_Task prompt:_ Only lines containing the string "stalledRange" belong in the answer; copy all of them from the entries.

── The data

-- ==== Sys2Proof/Machine/Voile.lean ====
section
/-! DEFINITION. Voile (05 R184, R185, 09 R296-R300): VPUT, VGET, their completion, and the messages of the path. -/
namespace Sys2Proof.Machine

/-! ### Issue -/

/-- Where a Voile operation is at fault when it issues (R185), if it is: the local range, the high bits of the remote
address, the remote range on this node, the node. Where more than one is, the first of these; a node that is not in the job
gives ra[47:0], and a VPUT that touches a local region the start of its remote range (DESIGN CHOICE, log entry 70). -/
def Node.voileBad (n : Node) (x : Site) (put : Bool) (len : Nat) (here : Bool) (node : Nat) (ra : Word) (off : Nat) :
    Option Nat :=
  let a := ra.toNat
  let t := ltOf x.tile
  if Config.sramBytes < off + len then some (sramAddr t Config.sramBytes)
  else if 2 ^ 48 ≤ a then some (a % 2 ^ 48)
  else if here then
    match n.badAddr a len with
    | some b => some b
    | none => if put ∧ (n.localHit a len).isSome then some a else none
  else if n.job.nnodes ≤ node then some a
  else none

/-- A free Voile slot of a tile, the lowest (R300). -/
def Tile.voileSlot (x : Tile) : Option Nat := (List.range 16).find? fun i => (Map.look x.voile i).isNone

/-- The Voile header of an operation (R296). -/
def VoileOp.header (o : VoileOp) (t slot : Nat) : VoileHdr :=
  { len := o.len, srcLt := ltOf t, thr := Fin.ofNat 8 o.thr, ctr := Fin.ofNat 8 o.ctr, epoch := o.epoch, tag := slot
    addr := o.addr }

/-- VPUT and VGET. The bytes of a put are read as it issues: one that would carry an uncorrectable word to another node sends
nothing and is over at once (10 R321; DEDUCED, log entry 71). A shadow's operation goes to no other node (14 R443). -/
def voile (x : Site) (put : Bool) (len : BitVec 8) (dthr ctr : Fin 8) (loc : Bool) (rn ra rb : Fin 32) (n : Node) : Node :=
  n.issueAt x 1 (loc && rn != 0)
    (fun m => if (m.tile x.tile).voileSlot.isNone then some .bound else none)
    fun m =>
      let th := m.thread x.tile x.thr
      let size := len.toNat + 1
      let a := th.getS ra
      let off := fld (th.getS rb) 0 19
      let node := fld (th.getS rn) 0 12
      let here := loc || node == m.self
      match m.voileBad x put size here node a off with
      | some b => m.outOfRange x b
      | none =>
        let src := sramAddr (ltOf x.tile) off
        match (m.tile x.tile).voileSlot with
        | none => m
        | some slot =>
          let (hurt, m) := if put then m.readCheck x.tile src size else (none, m)
          if hurt.isSome && !here then m.advance x else
          let data := if put then m.rdBytes x.tile src size else []
          let op : VoileOp :=
            { put := put, local_ := off, len := size, addr := a.toNat, node := if here then none else some node
              thr := dthr, ctr := ctr, epoch := (m.tile x.tile).epoch, by_ := x.thr, pc := th.pc
              id := (m.tile x.tile).opSeq, data := data, poison := hurt.isSome, arrived := false }
          let m1 := m.modTile x.tile fun t => { t with voile := Map.put t.voile slot op, opSeq := t.opSeq + 1 }
          let m2 := if put then m1.digest x.tile (writeDigest a.toNat data) else m1
          let m3 := if here || isShadow x.tile then m2 else
            m2.send node 7 0 false none (if put then .put (op.header x.tile slot) data else .get (op.header x.tile slot))
          (m3.takeFree).advance x

/-- VPUT (R184). -/
def execVput (x : Site) (len : BitVec 8) (dthr ctr : Fin 8) (loc : Bool) (rn ra rb : Fin 32) (s : State) :
    Host.Outcome State Fault Refusal := lift (voile x true len dthr ctr loc rn ra rb) s

/-- VGET (R184). -/
def execVget (x : Site) (len : BitVec 8) (dthr ctr : Fin 8) (loc : Bool) (rn ra rb : Fin 32) (s : State) :
    Host.Outcome State Fault Refusal := lift (voile x false len dthr ctr loc rn ra rb) s

/-! ### Retirement -/

/-- The slot becomes free; what waited on it looks again. -/
def Node.voileRetire (n : Node) (t slot : Nat) : Node :=
  ((((n.modTile t fun x => { x with voile := Map.del x.voile slot }).wakeAll).tryRestart t).pushTokens)

/-- The token of an operation goes into the digest of the tile that issued it (14 R443): to the tile whose SRAM a put wrote,
else back to the issuing tile (R185). -/
def Node.voileSum (n : Node) (t : Nat) (o : VoileOp) : Node :=
  let there := o.put && decide (Config.sramBase ≤ o.addr ∧ o.addr < Config.regBase)
  n.digest t (if there then tokenTerm (o.node.getD n.self) ((o.addr - Config.sramBase) / 0x100000) o.thr o.ctr 1
              else tokenTerm n.self (ltOf t) o.thr o.ctr 1)

/-- The token of an operation at tile `lt` (R185); a shadow sends none. -/
def Node.voileToken (n : Node) (t : Nat) (o : VoileOp) (lt : Nat) : Node :=
  let m := n.voileSum t o
  if isShadow t then m else m.ownToken lt o.thr o.ctr o.epoch

/-- Whether an operation's access to this node's memory waits (10 R317, 17 R508). -/
def Node.stalledRange (n : Node) (a len : Nat) : Bool := n.stalledSide [((a : Int), ((a + len : Nat) : Int))]

/-- The write of a node-local operation of tile key `t` (R282): compared with the destination's epoch, and held in its slot
where that is one behind. Bytes that were read with an uncorrectable error are written poisoned (10 R305). The bytes of a get
go into the digest of its tile (14 R443). -/
def Node.voileLand (n : Node) (t slot : Nat) (o : VoileOp) (a : Nat) (bs : List Byte) (tok : Nat) : Node :=
  match n.testAt a o.epoch with
  | .now =>
    let k := if o.put then n else n.digest t (writeDigest a bs)
    let m := if !k.lands t a then k else if o.poison then k.storePoison t a bs.length else k.store t a bs
    (m.voileToken t o tok).voileRetire t slot
  | .next => n.modTile t fun x => { x with voile := Map.put x.voile slot { o with arrived := true } }
  | .stale => (n.stale).voileRetire t slot

/-- What a node-local VGET finds in the words that it reads (10 R320): an uncorrectable one taints nothing where the
operation's attempt is over (R281). -/
def Node.voileRead (n : Node) (t : Nat) (o : VoileOp) : Bool × Node :=
  match n.readWords false t (wordsOf o.addr o.len) with
  | (none, m) => (false, m)
  | (some w, m) => (true, if o.epoch = (m.tile t).epoch then m.uncorrectable t 0 (w * 8) else m.ueAt t 0 (w * 8))

/-- VOILE_LOCAL_COMPLETE (R185): a node-local operation moves its bytes and retires, unless it waits for a CXL link that is
down, or whose address lies in a tile that a Tile reset holds (10 R317, 17 R508). A shadow's operation towards another node retires with its token in the digest; the bytes of a get come with
its logical tile's. -/
def voileDone (t slot : Nat) (n : Node) : Node :=
  match Map.look (n.tile t).voile slot with
  | none => n
  | some o =>
    if !n.on then n
    else if o.node.isSome then (if isShadow t then (n.voileSum t o).voileRetire t slot else n)
    else if n.stalledRange o.addr o.len then n
    else if o.put then
      let tok := match n.place o.addr with
        | .sram lt _ => lt
        | _ => ltOf t
      n.voileLand t slot o o.addr o.data tok
    else
      let (hurt, m) := n.voileRead t o
      (m.voileLand t slot { o with poison := hurt } (sramAddr (ltOf t) o.local_) (m.rdBytes t o.addr o.len) (ltOf t)).takeFree

/-- VOILE_LOCAL_COMPLETE (R185). -/
def execVoileLocalComplete (tile slot : Nat) (s : State) : Host.Outcome State Fault Refusal := lift (voileDone tile slot) s

/-! ### Messages (R296, R297, R282) -/

/-- A PUT of the destination's epoch is applied: its bytes, and the token where the address lies in tile SRAM. -/
def Node.applyPut (n : Node) (v : VoileHdr) (data : List Byte) : Node :=
  let n1 := n.store noView v.addr data
  match n1.place v.addr with
  | .sram lt _ => n1.addToken lt v.thr v.ctr 1
  | _ => n1

/-- The reply to a PUT (R297); it echoes the request's header. -/
def Node.answerPut (n : Node) (src : Nat) (v : VoileHdr) : Node := n.send src 3 0 false none (.putDone v)

/-- The reply to a GET: the bytes read. A read that finds an uncorrectable word sends none (10 R321). -/
def Node.answerGet (n : Node) (src : Nat) (v : VoileHdr) : Node :=
  match n.readCheck noView v.addr v.len with
  | (some _, m) => m
  | (none, m) => (m.send src 3 0 false none (.getData v (m.rdBytes noView v.addr v.len))).takeFree

/-- The operation that a reply from node `src` names. -/
def Node.voileOf (n : Node) (src : Nat) (v : VoileHdr) : Option VoileOp :=
  match Map.look (n.tile v.srcLt).voile v.tag with
  | none => none
  | some o => if o.node = some src then some o else none

/-- GET_DATA (R297): written at the local offset unless its epoch is not the tile's own; the VGET retires. A shadow of the tile, which sent no request, receives the bytes
too, and both digests take them (14 R442, R443). -/
def Node.applyGetData (n : Node) (src : Nat) (v : VoileHdr) (data : List Byte) : Node :=
  match n.voileOf src v with
  | none => n
  | some o =>
    let a := sramAddr v.srcLt o.local_
    let bs := data.take o.len
    if epochTest (n.tile v.srcLt).epoch v.epoch = .now then
      let m := (n.digest v.srcLt (writeDigest a bs)).digestShadow v.srcLt (writeDigest a bs)
      ((m.store noView a bs).voileToken v.srcLt o v.srcLt).voileRetire v.srcLt v.tag
    else (n.stale).voileRetire v.srcLt v.tag

/-- PUT_DONE (R297, R185): the VPUT retires; its token comes from here unless it wrote tile SRAM. -/
def Node.applyPutDone (n : Node) (src : Nat) (v : VoileHdr) : Node :=
  match n.voileOf src v with
  | none => n
  | some o =>
    let sram := decide (Config.sramBase ≤ o.addr ∧ o.addr < Config.regBase)
    (if sram then n.voileSum v.srcLt o else n.voileToken v.srcLt o v.srcLt).voileRetire v.srcLt v.tag

/-- A NAK refuses the request of a Voile operation (R185, 11 R351): it retires with a fault of class `cls`, unless its
attempt is over (R281). The operation has no descriptor: DETAIL of class 3 is a free value (log entry 32). -/
def Node.voileRefused (n : Node) (t slot cls addr : Nat) : Node :=
  match Map.look (n.tile t).voile slot with
  | none => n
  | some o =>
    let n1 := n.voileRetire t slot
    if o.epoch = (n.tile t).epoch then
      n1.takeFree.takeFault t o.by_ cls o.pc (if cls = 3 then n1.descDetail none else 0) (if cls = 2 then addr else 0)
    else n1

end Sys2Proof.Machine
end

────

_Finished task:_
def Node.stalledRange (n : Node) (a len : Nat) : Bool := n.stalledSide [((a : Int), ((a + len : Nat) : Int))]
    else if n.stalledRange o.addr o.len then n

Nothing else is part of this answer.